**Your goal**:
Starting with the first line and ending with the one that holds "apply State.leaveFixed_held |", retype the entries exactly.

++++ Provided material

theorem powerInterval_held (mw : Nat) (s : State) {qs vt} (hyp : s.Held qs vt) : (powerInterval mw s).Held qs vt := by
  unfold powerInterval
  (try dsimp only)
  repeat' (first | (with_reducible first | assumption | apply State.rset_held | apply State.healthEvent_held | apply State.settlePace_held | apply State.watchOverrun_held | apply opStep_held | apply State.loopStep_held | apply State.averagePower_held) | split | intro _ | dsimp only | refine Held.upd ?_ rfl rfl rfl)

theorem execPowerInterval_held (mw : Nat) (s : State) {qs vt} (hyp : s.Held qs vt) : ∃ t, execPowerInterval mw s = .next t ∧ t.Held qs vt :=
  ⟨_, rfl, powerInterval_held _ _ hyp⟩

theorem throttleAssert_held (s : State) {qs vt} (hyp : s.Held qs vt) : (throttleAssert s).Held qs vt := by
  unfold throttleAssert
  (try dsimp only)
  repeat' (first | (with_reducible first | assumption | apply State.rset_held | apply State.countHold_held | apply State.leaveFixed_held | apply State.settlePace_held | apply State.watchOverrun_held) | split | intro _ | dsimp only)

theorem execThrottleAssert_held (s : State) {qs vt} (hyp : s.Held qs vt) : ∃ t, execThrottleAssert s = .next t ∧ t.Held qs vt :=
  ⟨_, rfl, throttleAssert_held _ hyp⟩

theorem execThrottleRelease_held (s : State) {qs vt} (hyp : s.Held qs vt) : ∃ t, execThrottleRelease s = .next t ∧ t.Held qs vt := by
  refine ⟨_, rfl, ?_⟩
  (try dsimp only)
  repeat' (first | (with_reducible first | assumption | apply State.rset_held) | split | intro _ | dsimp only)

theorem throttleRamp_held (s : State) {qs vt} (hyp : s.Held qs vt) : (throttleRamp s).Held qs vt := by
  unfold throttleRamp
  (try dsimp only)
  repeat' (first | (with_reducible first | assumption | apply State.rset_held | apply State.settlePace_held | apply State.watchOverrun_held) | split | intro _ | dsimp only)

theorem execThrottleRampStep_held (s : State) {qs vt} (hyp : s.Held qs vt) : ∃ t, execThrottleRampStep s = .next t ∧ t.Held qs vt :=
  ⟨_, rfl, throttleRamp_held _ hyp⟩

theorem crystalStable_held (x : Side) (ok : Bool) (s : State) {qs vt} (hyp : s.Held qs vt) : (crystalStable x ok s).Held qs vt := by
  unfold crystalStable
  (try dsimp only)
  repeat' (first | (with_reducible first | assumption | apply State.rset_held) | split | intro _ | dsimp only | refine Held.upd ?_ rfl rfl rfl)

theorem execCrystalStable_held (side : Side) (ok : Bool) (s : State) {qs vt} (hyp : s.Held qs vt) : ∃ t, execCrystalStable side ok s = .next t ∧ t.Held qs vt :=
  ⟨_, rfl, crystalStable_held _ _ _ hyp⟩

theorem State.stopSup_held (s : State) (x : Side) {qs vt} (hyp : s.Held qs vt) : (State.stopSup s x).Held qs vt := by
  unfold State.stopSup
  (try dsimp only)
  repeat' (first | (with_reducible first | assumption | apply State.putSup_held | apply State.releaseLease_held) | split | intro _ | dsimp only)

theorem State.oscFailed_held (s : State) (osc : Nat) {qs vt} (hyp : s.Held qs vt) : (State.oscFailed s osc).Held qs vt := by
  unfold State.oscFailed
  (try dsimp only)
  repeat' (first | (with_reducible first | assumption | apply State.rset_held | apply State.countHold_held | apply State.healthEvent_held | apply State.failFe_held | apply State.stopSup_held) | split | intro _ | dsimp only | refine Held.upd ?_ rfl rfl rfl)

theorem oscillatorCheck_held (osc count : Nat) (s : State) {qs vt} (hyp : s.Held qs vt) : (oscillatorCheck osc count s).Held qs vt := by
  unfold oscillatorCheck
  (try dsimp only)
  repeat' (first | (with_reducible first | assumption | apply State.count_held | apply State.oscFailed_held) | split | intro _ | dsimp only | refine Held.upd ?_ rfl rfl rfl)

theorem execOscillatorCheck_held (osc count : Nat) (s : State) {qs vt} (hyp : s.Held qs vt) : ∃ t, execOscillatorCheck osc count s = .next t ∧ t.Held qs vt :=
  ⟨_, rfl, oscillatorCheck_held _ _ _ hyp⟩

theorem execTempoWindow_held (count paced : Nat) (s : State) {qs vt} (hyp : s.Held qs vt) : ∃ t, execTempoWindow count paced s = .next t ∧ t.Held qs vt := by
  refine ⟨_, rfl, ?_⟩
  (try dsimp only)
  repeat' (first | (with_reducible first | assumption | apply State.rset_held | apply State.count_held) | split | intro _ | dsimp only)

theorem State.startMeasure_held (s : State) {qs vt} (hyp : s.Held qs vt) : (State.startMeasure s).Held qs vt := by
  unfold State.startMeasure
  (try dsimp only)
  repeat' (first | (with_reducible first | assumption | apply State.rset_held) | split | intro _ | dsimp only | refine Held.upd ?_ rfl rfl rfl)

theorem measStart_held (cfg : Word) (s : State) {qs vt} (hyp : s.Held qs vt) : (measStart cfg s).Held qs vt := by
  unfold measStart
  (try dsimp only)
  repeat' (first | (with_reducible first | assumption | apply State.rset_held | apply State.startMeasure_held) | split | intro _ | dsimp only)

theorem execMeasStart_held (cfg : Word) (s : State) {qs vt} (hyp : s.Held qs vt) : ∃ t, execMeasStart cfg s = .next t ∧ t.Held qs vt :=
  ⟨_, rfl, measStart_held _ _ hyp⟩

theorem measDone_held (count : Nat) (s : State) {qs vt} (hyp : s.Held qs vt) : (measDone count s).Held qs vt := by
  unfold measDone
  (try dsimp only)
  repeat' (first | (with_reducible first | assumption | apply State.rset_held | apply State.count_held) | split | intro _ | dsimp only | refine Held.upd ?_ rfl rfl rfl)

theorem execMeasDone_held (count : Nat) (s : State) {qs vt} (hyp : s.Held qs vt) : ∃ t, execMeasDone count s = .next t ∧ t.Held qs vt :=
  ⟨_, rfl, measDone_held _ _ hyp⟩

theorem State.toTwin_held (s : State) (type : Nat) (payload : List Byte) {qs vt} (hyp : s.Held qs vt) : (State.toTwin s type payload).Held qs vt := by
  unfold State.toTwin
  (try dsimp only)
  repeat' (first | (with_reducible first | assumption | apply State.pushOwn_held) | split | intro _ | dsimp only | refine Held.upd ?_ rfl rfl rfl)

theorem State.sendClaim_held (s : State) (epoch : Nat) {qs vt} (hyp : s.Held qs vt) : (State.sendClaim s epoch).Held qs vt := by
  unfold State.sendClaim
  (try dsimp only)
  repeat' (first | (with_reducible first | assumption | apply State.pushOwnAll_held) | split | intro _ | dsimp only | refine Held.upd ?_ rfl rfl rfl)

theorem State.sendRecords_held (s : State) (l : List JRecord) {qs vt} (hyp : s.Held qs vt) : (State.sendRecords s l).Held qs vt := by
  unfold State.sendRecords
  (try dsimp only)
  repeat' (first | (with_reducible first | assumption | apply State.toTwin_held | refine foldl_held (fun _ _ _ => ?_) ?_) | split | intro _ | dsimp only | refine Held.upd ?_ rfl rfl rfl)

++++++++

**Expected output**:
theorem powerInterval_held (mw : Nat) (s : State) {qs vt} (hyp : s.Held qs vt) : (powerInterval mw s).Held qs vt := by
  unfold powerInterval
  (try dsimp only)
  repeat' (first | (with_reducible first | assumption | apply State.rset_held | apply State.healthEvent_held | apply State.settlePace_held | apply State.watchOverrun_held | apply opStep_held | apply State.loopStep_held | apply State.averagePower_held) | split | intro _ | dsimp only | refine Held.upd ?_ rfl rfl rfl)

theorem execPowerInterval_held (mw : Nat) (s : State) {qs vt} (hyp : s.Held qs vt) : ∃ t, execPowerInterval mw s = .next t ∧ t.Held qs vt :=
  ⟨_, rfl, powerInterval_held _ _ hyp⟩

theorem throttleAssert_held (s : State) {qs vt} (hyp : s.Held qs vt) : (throttleAssert s).Held qs vt := by
  unfold throttleAssert
  (try dsimp only)
  repeat' (first | (with_reducible first | assumption | apply State.rset_held | apply State.countHold_held | apply State.leaveFixed_held | apply State.settlePace_held | apply State.watchOverrun_held) | split | intro _ | dsimp only)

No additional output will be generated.